Incidence rates are expressed per 1,000 person-years. Abbreviations: IR incidence rate, VTED venous thromboembolic disease, 95% CI confidence interval of 95%, n number, PTE pulmonary thromboembolism, DVT deep vein thrombosis.

Figure 1

Cude IRs of VTED, DVT, and PTE by age group for the 6cyear period from 2006 to 2012.

The sex-specific IRs per 1,000 person-years for VTED was 1.72 (95% CI: 1.60 to 1.85) in the female group and 1.56 (95% CI: 1.42 to 1.71) in the male group; for DVT, the IRs were 1.33 (95% CI: 1.22 to 1.44) in the female group and 1.26 (95% CI: 0.13 to 1.40) in the male group; for PTE, the IRs were 0.69 (95% CI: 0.61 to 0.77) in the female group and 0.56 (95% CI: 0.48 to 0.66) in the male group. The female/male IR ratios were 1.1 for VTED (95% CI: 0.98 to 1.25), 1.05 for DVT (95% CI: 0.92 to 1.20), and 1.23 for PTE (95% CI: 1.01 to 1.50).

For cases of VTED, DVT, and PTE, stratifying the analysis by age did not identify cases among patients between 17 and 20 years of age; however, the specific rates increased with age in patients belonging to the group under study. As a result, the lowest specific IRs were found in the group of patients between 21 and 30 years of age, with values of 0.14 for VTED (95% CI: 0.08 to 0.25), 0.12 for DVT (95% CI: 0.06-0.22), and 0.03 for PTE (95% CI: 0.01-0.11). In contrast, the group of subjects over 80 years of age had the highest specific IRs, with values of 5.93 for VTED (95% CI: 5.41 to 6.50), 4.62 for DVT (95% CI: 4.16 to 5.12), and 2.25 for PTE (95% CI: 1.94 to 2.61) per 1,000 person-years (see Figure 1).

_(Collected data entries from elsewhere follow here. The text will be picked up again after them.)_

/-- 10_state R40: the BUF window, while nothing is pending. A byte access at `0x1000 + a` is `BUF[a]`; an
aligned 32-bit access is the four bytes from `a` with `BUF[a]` in bits 7:0; a read changes nothing but the
host's record, a write nothing but those bytes; while BUSY the accesses are held. -/
def Obligations.BufWindowAccess : Prop :=
  ∀ (s : State) (a : Nat) (b : Byte) (w : Word) (rest : List HostAct), a < 4096 →
    (s.host = .read8 (0x1000 + a) :: rest → s.pend = none →
      ∃ v : Word, step s = .next { s with host := rest, reads := s.reads ++ [v] } ∧ v.toNat = (s.bufByte a).toNat) ∧
    (s.host = .write8 (0x1000 + a) b :: rest → s.pend = none →
      ∃ t : State, step s = .next t ∧ t = { s with host := rest, buf := t.buf } ∧ t.bufByte a = b ∧
        ∀ x, x ≠ a → t.bufByte x = s.bufByte x) ∧
    (s.host = .read32 (0x1000 + a) :: rest → a % 4 = 0 → s.pend = none →
      ∃ v : Word, step s = .next { s with host := rest, reads := s.reads ++ [v] } ∧
        ∀ k : Nat, k < 4 → (v.extractLsb' (8 * k) 8) = s.bufByte (a + k)) ∧
    (s.host = .write32 (0x1000 + a) w :: rest → a % 4 = 0 → s.pend = none →
      ∃ t : State, step s = .next t ∧ t = { s with host := rest, buf := t.buf } ∧
        (∀ k : Nat, k < 4 → t.bufByte (a + k) = w.extractLsb' (8 * k) 8) ∧
        ∀ x, x < a ∨ a + 4 ≤ x → t.bufByte x = s.bufByte x) ∧
    (s.pend ≠ none → ∀ act : HostAct,
      act = .read8 (0x1000 + a) ∨ act = .write8 (0x1000 + a) b ∨
        (a % 4 = 0 ∧ (act = .read32 (0x1000 + a) ∨ act = .write32 (0x1000 + a) w)) →
      s.host = act :: rest → ∃ t : State, step s = .next t ∧ t.host = act :: rest ∧ t.reads = s.reads)

/-- 10_state R37, R38, 60_exceptions R196: `FAULTCMD` and `CMDCNT` read as they are held, and writes to them are
ignored. -/
def Obligations.FaultcmdAndCmdcntAreReadOnly : Prop :=
  ∀ (s : State) (w : Word) (rest : List HostAct),
    (s.host = .read32 0x000C :: rest → step s = .next { s with host := rest, reads := s.reads ++ [s.faultcmd] }) ∧
    (s.host = .read32 0x0010 :: rest → step s = .next { s with host := rest, reads := s.reads ++ [s.cmdcnt] }) ∧
    (s.host = .write32 0x000C w :: rest ∨ s.host = .write32 0x0010 w :: rest → step s = .next { s with host := rest })

/-! ### Reset -/

/-- 10_state R45, the column "after hard reset", at State.reset: the spec's own fields. -/
def Obligations.ResetLeavesTheResetValues : Prop :=
  (∀ i : RegIdx, State.reset.reg i = ⟨.empty, 0⟩) ∧ State.reset.c = false ∧ State.reset.fault = false ∧
  State.reset.cause = .none ∧ State.reset.faultcmd = 0 ∧ State.reset.ie = false ∧ State.reset.cmdcnt = 0 ∧
  State.reset.pend = none ∧ State.reset.irq = false ∧ State.reset.statusWord = 0 ∧ State.reset.tagsWord = 0 ∧
  State.reset.ctrlWord = 0

/-- 70_reset_and_hazards R212 and the hard-reset column of 10_state R45: a hard reset at any time, with or
without a command pending, leaves the reset values; a pending command is abandoned: it is not counted and
latches nothing. -/
def Obligations.HardResetAtAnyTime : Prop :=
  ∀ (s : State) (rest : List HostAct), s.host = .hardReset :: rest →
    ∃ t : State, step s = .next t ∧ (∀ i : RegIdx, t.reg i = ⟨.empty, 0⟩) ∧ t.c = false ∧ t.fault = false ∧
      t.cause = .none ∧ t.faultcmd = 0 ∧ t.ie = false ∧ t.cmdcnt = 0 ∧ t.pend = none ∧ t.irq = false ∧
      t.cfg = s.cfg ∧ t.host = rest ∧ t.reads = s.reads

The IRs of VTED, DVT, and PTE adjusted for the population of Buenos Aires were 0.90 (95% CI: 0.84 to 0.95), 0.71 (95% CI: 0.66 to 0.76), and 0.34 (95% CI: 0.31 to 0.37) per 1,000 person-years, respectively. The IRs adjusted for the populations of Argentina, Buenos Aires, Europe, and Segi’s world standards are shown in Table 3.

The cumulative incidence rates in the follow-up period were 1.65 cases per 1,000 persons for VTED (95% CI: 1.47 to 1.85), 1.28 cases per 1,000 persons for DVT (95% CI: 1.13 to 1.46), and 0.64 cases per 1,000 persons for PTE (95% CI: 0.53 to 0.77).

Discussion

The results of this study show that the incidence rate (IR) of symptomatic VTED in a medical care program of the Italian Hospital of Buenos Aires, remains a major and common health problem in our institution which is consistent with the findings of recent studies. There are few data in Argentina and Latin America about the epidemiology of VTED [20, 21] and to our knowledge this is the first paper reporting prospectively the incidence of VTED in a population of Argentina.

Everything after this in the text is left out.